# [Exercise brief]
Report how many lines in the following entries contain "pending". Nothing else should be given.

[[ Provided data, beginning ]]

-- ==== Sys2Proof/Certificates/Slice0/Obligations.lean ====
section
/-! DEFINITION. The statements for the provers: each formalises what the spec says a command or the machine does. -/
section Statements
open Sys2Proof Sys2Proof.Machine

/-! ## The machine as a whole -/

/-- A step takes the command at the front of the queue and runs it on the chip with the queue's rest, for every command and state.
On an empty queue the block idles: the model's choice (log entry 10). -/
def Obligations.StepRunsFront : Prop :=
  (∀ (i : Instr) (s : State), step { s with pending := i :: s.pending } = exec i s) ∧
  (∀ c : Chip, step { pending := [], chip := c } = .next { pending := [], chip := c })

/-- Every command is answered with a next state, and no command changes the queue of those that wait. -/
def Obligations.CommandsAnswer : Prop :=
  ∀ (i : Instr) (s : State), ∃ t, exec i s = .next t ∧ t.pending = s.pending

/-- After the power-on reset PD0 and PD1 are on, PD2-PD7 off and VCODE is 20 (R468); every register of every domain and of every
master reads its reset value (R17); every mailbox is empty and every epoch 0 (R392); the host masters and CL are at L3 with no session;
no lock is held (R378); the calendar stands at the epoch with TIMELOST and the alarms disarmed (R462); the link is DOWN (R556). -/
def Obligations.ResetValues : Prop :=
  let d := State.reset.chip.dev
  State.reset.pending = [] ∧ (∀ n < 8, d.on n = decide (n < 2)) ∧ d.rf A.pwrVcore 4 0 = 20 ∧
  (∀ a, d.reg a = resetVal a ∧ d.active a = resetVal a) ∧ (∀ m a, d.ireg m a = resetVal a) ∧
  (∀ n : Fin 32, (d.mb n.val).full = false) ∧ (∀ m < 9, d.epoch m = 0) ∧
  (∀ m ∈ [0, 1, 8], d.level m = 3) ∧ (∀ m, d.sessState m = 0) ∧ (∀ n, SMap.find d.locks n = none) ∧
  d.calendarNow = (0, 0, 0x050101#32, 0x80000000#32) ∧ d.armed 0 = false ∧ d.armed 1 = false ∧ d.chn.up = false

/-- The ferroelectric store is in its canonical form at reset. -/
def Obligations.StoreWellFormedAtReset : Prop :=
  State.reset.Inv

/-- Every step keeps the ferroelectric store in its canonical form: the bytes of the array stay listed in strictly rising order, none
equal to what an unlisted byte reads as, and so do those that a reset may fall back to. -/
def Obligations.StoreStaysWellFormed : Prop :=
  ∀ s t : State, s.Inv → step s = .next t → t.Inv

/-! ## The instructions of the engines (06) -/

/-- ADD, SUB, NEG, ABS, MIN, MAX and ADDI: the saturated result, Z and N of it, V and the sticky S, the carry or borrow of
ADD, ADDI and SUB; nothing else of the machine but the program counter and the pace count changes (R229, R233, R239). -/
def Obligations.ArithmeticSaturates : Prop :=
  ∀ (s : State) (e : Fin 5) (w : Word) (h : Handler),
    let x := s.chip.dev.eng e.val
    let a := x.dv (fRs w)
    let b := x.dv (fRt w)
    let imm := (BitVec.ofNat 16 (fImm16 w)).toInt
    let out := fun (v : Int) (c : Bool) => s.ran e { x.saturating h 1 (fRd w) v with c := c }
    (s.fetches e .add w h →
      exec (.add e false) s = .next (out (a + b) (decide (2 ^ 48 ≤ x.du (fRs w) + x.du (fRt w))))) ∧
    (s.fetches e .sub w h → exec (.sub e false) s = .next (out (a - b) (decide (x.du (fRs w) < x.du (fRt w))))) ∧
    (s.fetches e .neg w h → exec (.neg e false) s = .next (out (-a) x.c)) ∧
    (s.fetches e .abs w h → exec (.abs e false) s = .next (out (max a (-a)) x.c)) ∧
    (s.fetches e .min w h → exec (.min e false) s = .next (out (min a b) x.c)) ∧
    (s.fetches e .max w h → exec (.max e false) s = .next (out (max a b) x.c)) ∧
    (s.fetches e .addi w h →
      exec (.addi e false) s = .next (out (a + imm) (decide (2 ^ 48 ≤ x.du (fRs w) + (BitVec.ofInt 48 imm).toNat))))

[[ Provided data, end ]]

# [Task response]
4